-- ==== Sys2Proof/Machine/Patrol.lean ====
section
/-! DEFINITION. The patrol lap: its order, what it reads next, and the margin checks at its head (R211, R351, R353, R354). -/

namespace Sys2Proof.Machine

open R

/-- A block holds data that can be checked: a written member of a committed stripe, or a block of a record of the Attic. -/
def State.holdsData (s : State) (p : Nat) : Bool :=
  (s.memberAt p).any (fun m => s.committed m.1 && (s.writtenMembers m.1).contains m.2) || (s.recordAt p).isSome

/-- Margin checks of these blocks go to the head of the patrol order. -/
def addChecks (l : List Nat) (s : State) : State :=
  let l := l.filter s.holdsData
  s.setHlt fun h => { h with checks := l ++ h.checks.filter fun q => !l.contains q }

/-- The layers beside a layer on its side. -/
def besideLayers (l : Nat) : List Nat :=
  (if 0 < l % 24 then [l - 1] else []) ++ (if l % 24 < 23 then [l + 1] else [])

/-- The data blocks of a layer within ±1.5 mm of radius, 1,388 rings, and ±1 wedge of angle of a block (R351). -/
def areaOf (layer p : Nat) : List Nat :=
  let first := fun (q : Nat) => let b := frameStart q 0; 64 * b.ring + b.wedge
  let last := fun (q : Nat) => let b := frameLast q 15; 64 * b.ring + b.wedge
  let near := fun (q : Nat) =>
    first p / 64 ≤ last q / 64 + 1388 && first q / 64 ≤ last p / 64 + 1388
      && ((first q + 65 - first p % 64) % 64 ≤ last p - first p + 2 || (first p + 127 - first q % 64) % 64 ≤ last q - first q)
  (List.range 32).flatMap fun b => ((List.range (6 * dataBlocks b)).map (ordinalPba layer b)).filter near

/-! ### The order of a lap (R353) -/

/-- What a lap reads as one: its key in the order, its zone or 0x3FFF in the Attic, its blocks. -/
structure LapItem where
  key : Nat
  zone : Nat
  blks : List Nat
  deriving DecidableEq, Repr

/-- The next record of the Attic copies, from a key on. -/
def State.lapRecord (s : State) (from' : Nat) : Option LapItem :=
  let l := s.att.recs.map fun r => ({ key := 32768 * r.copy + r.blks.headD 0, zone := 0x3FFF, blks := r.blks.map (atticPba r.copy) } : LapItem)
  (l.filter fun i => from' ≤ i.key).foldl (fun (b : Option LapItem) i =>
    match b with
    | none => some i
    | some x => if i.key < x.key then some i else some x) none

/-- The key of a stripe: the system zones first, then the namespaces. -/
def lapKey (owner stripe : Nat) : Nat := 2 ^ 20 + (if owner == sysNs then 0 else owner) * 2 ^ 32 + stripe
/-- The committed stripes of a zone from a key on, an extent of them at most. -/
def State.lapExtent (s : State) (from' : Nat) (v : VZone) : Option LapItem :=
  let l := (((List.range 1024).map (1024 * v.z + ·)).filter fun x => from' ≤ lapKey v.owner x && s.committed x).take s.extent
  l.head?.map fun x =>
    { key := lapKey v.owner (l.getLastD x), zone := v.z
      blks := l.flatMap fun x => ((s.writtenMembers x).filter fun j => !s.unreadable x j).map (s.locate x) }
/-- What a lap reads next, from a key on. -/
def State.lapNext (s : State) (from' : Nat) : Option LapItem :=
  (s.lapRecord from').or ((sortBy (fun a b => lapKey a.owner (1024 * a.z) ≤ lapKey b.owner (1024 * b.z)) s.str.zones).findSome? (s.lapExtent from'))

/-- Patrol reads of the lap run (R354): HLT_STAT.PATROL is 2. -/
def State.lapRuns (s : State) : Bool :=
  s.inLife [MOUNTED] && !s.flag HLT_CTRL_PAUSE
    && ((s.modeCfg s.mode).patrol == 2 || ((s.modeCfg s.mode).patrol == 1 && s.hlt.patrolRead))

/-- The lap goes on with its next record or extent once the one under patrol has been read. Its progress in 1/65,536 is of nothing that
the rules name, so that it is free (DESIGN CHOICE, log entry 1). Copies that the lap has found stale are repaired (R146). -/
def lapTake (s : State) : State :=
  if !s.lapRuns || !s.hlt.lapLeft.isEmpty then s
  else
    let s := repairCopies s.att.read s
    match s.lapNext s.hlt.lapAt with
    | none => s
    | some i =>
      ((s.setHlt fun h => { h with lapAt := i.key + 1, lapLeft := i.blks }).puts
        [(HLT_PROG_ZONE, i.zone), (HLT_PROG_FRAC, s.freeVal 16)]).drawn

/-- A patrol slot may read a block: a margin check, or where its side has none a block of the lap (R351, R354). -/
def State.patrolWants (s : State) (p : Nat) : Bool :=
  let side := fun (q : Nat) => pbaLayer q / 24
  s.inLife [MOUNTED] && !s.flag HLT_CTRL_PAUSE
    && (s.hlt.checks.contains p || (s.lapRuns && s.hlt.lapLeft.contains p && !s.hlt.checks.any fun q => side q == side p))

/-- Blocks have been read in a patrol slot. -/
def patrolled (l : List Nat) (s : State) : State :=
  s.setHlt fun h => { h with checks := h.checks.filter fun q => !l.contains q, lapLeft := h.lapLeft.filter fun q => !l.contains q }

/-- The lap has read everything. -/
def State.lapOver (s : State) : Bool := s.lapRuns && s.hlt.lapLeft.isEmpty && (s.lapNext s.hlt.lapAt).isNone
/-- The lap begins anew. -/
def lapAnew (s : State) : State :=
  (s.puts [(HLT_PROG_FRAC, 0), (HLT_PROG_ZONE, 0x3FFF)]).setHlt fun h =>
    { h with lapAt := 0, lapLeft := [], startAge := h.age, lapMin := [], lapSeen := [] }

end Sys2Proof.Machine
end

= = =

*Exercise requirements:* Please copy the lines above from the line with "match b with" up to and including the line with "HLT_STAT.PATROL is 2. -/", exactly as written and with nothing else.

*Your response:*
    match b with
    | none => some i
    | some x => if i.key < x.key then some i else some x) none

/-- The key of a stripe: the system zones first, then the namespaces. -/
def lapKey (owner stripe : Nat) : Nat := 2 ^ 20 + (if owner == sysNs then 0 else owner) * 2 ^ 32 + stripe
/-- The committed stripes of a zone from a key on, an extent of them at most. -/
def State.lapExtent (s : State) (from' : Nat) (v : VZone) : Option LapItem :=
  let l := (((List.range 1024).map (1024 * v.z + ·)).filter fun x => from' ≤ lapKey v.owner x && s.committed x).take s.extent
  l.head?.map fun x =>
    { key := lapKey v.owner (l.getLastD x), zone := v.z
      blks := l.flatMap fun x => ((s.writtenMembers x).filter fun j => !s.unreadable x j).map (s.locate x) }
/-- What a lap reads next, from a key on. -/
def State.lapNext (s : State) (from' : Nat) : Option LapItem :=
  (s.lapRecord from').or ((sortBy (fun a b => lapKey a.owner (1024 * a.z) ≤ lapKey b.owner (1024 * b.z)) s.str.zones).findSome? (s.lapExtent from'))

/-- Patrol reads of the lap run (R354): HLT_STAT.PATROL is 2. -/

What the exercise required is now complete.